3.3.6. Stability Studies

The thermal stability of PHTI was determined by incubating PHTI (0.25 mg/mL) at different temperatures (20–100 °C) for 30 min. Then, samples were cooled to room temperature before the remaining activities were tested as described above. The PHTI stability at different pH was evaluated by dissolving PHTI in different buffers (pH 2–10), and were incubated at room temperature for 1 h. The remaining activities were then measured. The effects of metal ions on PHTI were also evaluated. PHTI was treated with various ions (Al3+, Fe3+, Ba2+, Zn2+, Mn2+, Cu2+, K+, and Na+) for 1 h, then the remaining activities were determined as described above. The residual activity (%) was calculated by taking the activity in the control (where PHTI was without any treatments) as 100%.

3.3.7. Steady-State Fluorescence

Emission spectra of PHTI were obtained using a 970 CRT spectrophotometer (Jingke, Shanghai, China) and the samples were irradiated at an excitation wavelength of 295 nm and emission wavelengths were recorded from 290–400 nm. Changes of the intrinsic fluorescence spectra of the purified PHTI (0.25 mg/mL, 1 mL) were recorded by addition of micro aliquots of FeCl3 (10 mmol/L) to obtain final concentrations of Fe3+ ranging from 0 to 100 μM. For further investigation of the effect of Fe3+ ions on conformation of PHTI, the synchronous fluorescence spectra were conducted at the wavelength interval (Δλ) of 15 and 60 nm, respectively.

3.4. Antifungal Activity

3.4.1. Filter Paper Method

The antifungal activity of PHTI was first evaluated by the filter paper method, as described by Hong et al. [41], with some modifications. The activated mycelium was picked and placed in the center of sterile potato dextrose agar plates and cultured at 28 °C for 72 h. An aliquot of PHTI was introduced to each filter paper disk (0.6 cm in diameter), placed about 0.5 cm away from the edge of the fungal colony. The plates were incubated for another 24 h until the mycelia enveloped the blank filter paper disks.

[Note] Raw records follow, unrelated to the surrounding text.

-- ==== Sys2Proof/Laws/PerInstr.lean ====
section
/-!
SUPPORT. The families of facts that hold of every command as syntax, one lemma per constructor.

`RequestKind`: a well-formed command that is a request fits its frame, and its frame's kind is a kind of the request table
unless the command is UNKNOWN_KIND, whose kind is none of them (R180, R187).
-/

namespace Sys2Proof.Laws.RequestKind

open Sys2Proof.Machine

/-- The family's statement about one command. -/
def Statement (i : Instr) : Prop :=
  ∀ f : Frame, i.wellFormed = true → frameOf i = some f →
    f.payload.length ≤ 238
    ∧ (f.kind ∈ requestKinds ∨ ∃ k t p, i = .unknownKind k t p ∧ k ∉ requestKinds)

/-- A command without a frame meets the statement. -/
theorem of_none (i : Instr) (h : frameOf i = none) : Statement i := by
  intro f _ hf
  rw [h] at hf
  exact absurd hf (by simp)

/-- A well-formed command fits its frame. -/
theorem fits (i : Instr) (f : Frame) (hw : i.wellFormed = true) (hf : frameOf i = some f) : f.payload.length ≤ 238 := by
  unfold Instr.wellFormed Instr.fitsFrame at hw
  rw [hf] at hw
  simp only [Bool.and_eq_true, decide_eq_true_eq] at hw
  exact hw.1

/-- A command whose frame has a kind of the table meets the statement. -/
theorem of_kind (i : Instr) (g : Frame) (h : frameOf i = some g) (hk : g.kind ∈ requestKinds) : Statement i := by
  intro f hw hf
  refine ⟨fits i f hw hf, Or.inl ?_⟩
  rw [h] at hf
  cases hf
  exact hk

theorem powerOnReset : Statement .powerOnReset := of_none _ rfl

theorem loadEnd : Statement .loadEnd := of_none _ rfl

theorem softReset : Statement .softReset := of_none _ rfl

theorem conversionSet (raw : RawSet) : Statement (.conversionSet raw) := of_none _ rfl

theorem trackLocked : Statement .trackLocked := of_none _ rfl

theorem trackLost : Statement .trackLost := of_none _ rfl

theorem misfireLimitReached (slot : Fin 24) : Statement (.misfireLimitReached slot) := of_none _ rfl

theorem traceFrozen : Statement .traceFrozen := of_none _ rfl

theorem episodeOnset : Statement .episodeOnset := of_none _ rfl

theorem holdExpiry : Statement .holdExpiry := of_none _ rfl

theorem episodeLong : Statement .episodeLong := of_none _ rfl

theorem episodeClear : Statement .episodeClear := of_none _ rfl

theorem recoveryDone : Statement .recoveryDone := of_none _ rfl

theorem episodeEnd : Statement .episodeEnd := of_none _ rfl

theorem listClose : Statement .listClose := of_none _ rfl

theorem unblock : Statement .unblock := of_none _ rfl

theorem runEntered : Statement .runEntered := of_none _ rfl

theorem syncFailed : Statement .syncFailed := of_none _ rfl

theorem stopDone : Statement .stopDone := of_none _ rfl

theorem supervisionLapse : Statement .supervisionLapse := of_none _ rfl

theorem haltCause (cause : HaltCause) : Statement (.haltCause cause) := of_none _ rfl

theorem tripInAssert : Statement .tripInAssert := of_none _ rfl

theorem tripInRelease : Statement .tripInRelease := of_none _ rfl

theorem rxByte (byte : Byte) : Statement (.rxByte byte) := of_none _ rfl

theorem rxFramingError : Statement .rxFramingError := of_none _ rfl

theorem frameGapTimeout : Statement .frameGapTimeout := of_none _ rfl

theorem replyTransmitted : Statement .replyTransmitted := of_none _ rfl

theorem unknownKind (kind : Byte) (tag : Byte) (payload : List Byte) : Statement (.unknownKind kind tag payload) := by
  intro f hw hf
  refine ⟨fits _ f hw hf, Or.inr ⟨kind, tag, payload, rfl, ?_⟩⟩
  simp only [Instr.wellFormed, Bool.and_eq_true, Bool.not_eq_true'] at hw
  simpa using hw.2

theorem identify (tag : Byte) : Statement (.identify tag) := of_kind _ _ rfl (by simp [requestKinds])

theorem getStatus (tag : Byte) : Statement (.getStatus tag) := of_kind _ _ rfl (by simp [requestKinds])

theorem getTrip (tag : Byte) : Statement (.getTrip tag) := of_kind _ _ rfl (by simp [requestKinds])

theorem start (tag : Byte) : Statement (.start tag) := of_kind _ _ rfl (by simp [requestKinds])

theorem stopSoft (tag : Byte) : Statement (.stopSoft tag) := of_kind _ _ rfl (by simp [requestKinds])

theorem stopImmediate (tag : Byte) : Statement (.stopImmediate tag) := of_kind _ _ rfl (by simp [requestKinds])

theorem clearHalt (tag : Byte) : Statement (.clearHalt tag) := of_kind _ _ rfl (by simp [requestKinds])

theorem setTargets (tag : Byte) (pairs : List (Byte × BitVec 16)) : Statement (.setTargets tag pairs) :=
  of_kind _ _ rfl (by simp [requestKinds])

theorem getParam (tag : Byte) (ids : List Byte) : Statement (.getParam tag ids) :=
  of_kind _ _ rfl (by simp [requestKinds])

theorem setParam (tag : Byte) (pairs : List (Byte × BitVec 32)) : Statement (.setParam tag pairs) :=
  of_kind _ _ rfl (by simp [requestKinds])

theorem writeSlots (tag : Byte) (first : Byte) (recs : List SlotRec) : Statement (.writeSlots tag first recs) :=
  of_kind _ _ rfl (by simp [requestKinds])

theorem readSlots (tag : Byte) (first : Byte) (count : Byte) : Statement (.readSlots tag first count) :=
  of_kind _ _ rfl (by simp [requestKinds])

theorem writeResponses (tag : Byte) (first : Byte) (recs : List ResponseRec)
    : Statement (.writeResponses tag first recs) :=
  of_kind _ _ rfl (by simp [requestKinds])

theorem readResponses (tag : Byte) (first : Byte) (count : Byte) : Statement (.readResponses tag first count) :=
  of_kind _ _ rfl (by simp [requestKinds])

theorem clearMarks (tag : Byte) (mask : BitVec 32) : Statement (.clearMarks tag mask) :=
  of_kind _ _ rfl (by simp [requestKinds])

theorem writeFilter (tag : Byte) (recs : List FilterRec) : Statement (.writeFilter tag recs) :=
  of_kind _ _ rfl (by simp [requestKinds])

theorem readFilter (tag : Byte) : Statement (.readFilter tag) := of_kind _ _ rfl (by simp [requestKinds])

theorem filterControlEnable (tag : Byte) : Statement (.filterControlEnable tag) :=
  of_kind _ _ rfl (by simp [requestKinds])

theorem filterControlDisable (tag : Byte) : Statement (.filterControlDisable tag) :=
  of_kind _ _ rfl (by simp [requestKinds])

theorem writeTrim (tag : Byte) (recs : List TrimRec) : Statement (.writeTrim tag recs) :=
  of_kind _ _ rfl (by simp [requestKinds])

theorem readTrim (tag : Byte) (first : Byte) (count : Byte) : Statement (.readTrim tag first count) :=
  of_kind _ _ rfl (by simp [requestKinds])

theorem readHistory (tag : Byte) (offset : Byte) (count : Byte) : Statement (.readHistory tag offset count) :=
  of_kind _ _ rfl (by simp [requestKinds])

theorem fetchNotices (tag : Byte) : Statement (.fetchNotices tag) := of_kind _ _ rfl (by simp [requestKinds])

theorem ackNotices (tag : Byte) (sources : List Byte) : Statement (.ackNotices tag sources) :=
  of_kind _ _ rfl (by simp [requestKinds])

theorem setNoticeEnableAssign (tag : Byte) (mask : BitVec 24) : Statement (.setNoticeEnableAssign tag mask) :=
  of_kind _ _ rfl (by simp [requestKinds])

theorem setNoticeEnableSet (tag : Byte) (mask : BitVec 24) : Statement (.setNoticeEnableSet tag mask) :=
  of_kind _ _ rfl (by simp [requestKinds])

theorem setNoticeEnableClear (tag : Byte) (mask : BitVec 24) : Statement (.setNoticeEnableClear tag mask) :=
  of_kind _ _ rfl (by simp [requestKinds])

theorem setNoticeLevels (tag : Byte) (pairs : List (Byte × Byte)) : Statement (.setNoticeLevels tag pairs) :=
  of_kind _ _ rfl (by simp [requestKinds])

theorem setWatch (tag : Byte) (unit : Byte) (signal : Byte) (threshold : BitVec 32) (direction : Byte) (mode : Byte)
    : Statement (.setWatch tag unit signal threshold direction mode) :=
  of_kind _ _ rfl (by simp [requestKinds])

theorem rearmWatch (tag : Byte) (mask : Byte) : Statement (.rearmWatch tag mask) :=
  of_kind _ _ rfl (by simp [requestKinds])

theorem traceControlArm (tag : Byte) : Statement (.traceControlArm tag) := of_kind _ _ rfl (by simp [requestKinds])

theorem traceControlDisable (tag : Byte) : Statement (.traceControlDisable tag) :=
  of_kind _ _ rfl (by simp [requestKinds])

theorem traceControlTrigger (tag : Byte) : Statement (.traceControlTrigger tag) :=
  of_kind _ _ rfl (by simp [requestKinds])

theorem traceControlSetMask (tag : Byte) (mask : BitVec 24) : Statement (.traceControlSetMask tag mask) :=
  of_kind _ _ rfl (by simp [requestKinds])

theorem readTrace (tag : Byte) (first : BitVec 16) (count : Byte) : Statement (.readTrace tag first count) :=
  of_kind _ _ rfl (by simp [requestKinds])

theorem saveSettings (tag : Byte) : Statement (.saveSettings tag) := of_kind _ _ rfl (by simp [requestKinds])

theorem saveRowWritten (errors : BitVec 39) : Statement (.saveRowWritten errors) := of_none _ rfl

theorem loadSettings (tag : Byte) : Statement (.loadSettings tag) := of_kind _ _ rfl (by simp [requestKinds])

theorem readStore (tag : Byte) : Statement (.readStore tag) := of_kind _ _ rfl (by simp [requestKinds])

theorem reset (tag : Byte) : Statement (.reset tag) := of_kind _ _ rfl (by simp [requestKinds])

theorem resetNAsserted : Statement .resetNAsserted := of_none _ rfl

end Sys2Proof.Laws.RequestKind
end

3.4.2. Growth Kinetics Assay

For the experimental work, the mother cultures of fungi were prepared by inoculating the fungi from PDA to PDB medium, and then were incubated at 180 rpm, 28 °C for 72 h. The fungi were treated with 0 and 0.5 mM PHTI in a 96 well microplate and the absorbance of each well was monitored at 1 h intervals at 600 nm using a Microplate reader. Besides, the absorbance at 260 nm in the supernatant was measured for determination of the nucleic acid leakage. The assay was tested thrice on different days [42].

3.4.3. SEM Analysis

The fungi were treated with 0 and 0.5 mM of PHTI for 6 h, and were fixed in 2.5% glutaraldehyde for 12 h, washed with 0.9% NaCl for 10 min, and then dehydrated in ethanol gradient (20%, 50%, 80%, 100%). Fungi samples (5 μL) were dropped on the monocrystalline silicon and dried for 1 h, then the samples were coated by gold and the surface morphologies of the fungi were visualized under SEM [43].

3.4.4. Fluorescence Based Fungi Viability Assay

The fungi were treated with 0 and 0.5 mM of PHTI for 6 h, respectively. Fungal viability was evaluated using a LIVE/DEAD BacLight viability kit (Ll7012, Thermo Scientific, Waltham, MA, USA) and imaging was done by a Laser scanning confocal microscope (AI, Nikon Instruments Inc., Tokyo, Japan) [44].

3.5. Statistical Analysis

All data are presented as means ± standard deviations (SDs) of three independent experiments. Statistical analysis was done using the Student’s t test. A value of p < 0.05 was considered statistically significant.

4. Conclusions

In summary, a Kunitz-type trypsin inhibitor PHTI with a molecular mass of 20.5 kDa was purified from fresh roots of Pseudostellaria heterophylla. PHTI possessed superior thermal and pH stability. Fe3+ (20 mM) could significantly inactivate PHTI through changing its conformation. Besides, PHTI exhibited antifungal activity against phytopathogens of P. heterophylla by disrupting the cell membrane integrity of fungi. The present study extends the research on proteins of P. heterophylla, suggesting an exploitable potential for this class of antifungal protein in the food industry and agriculture.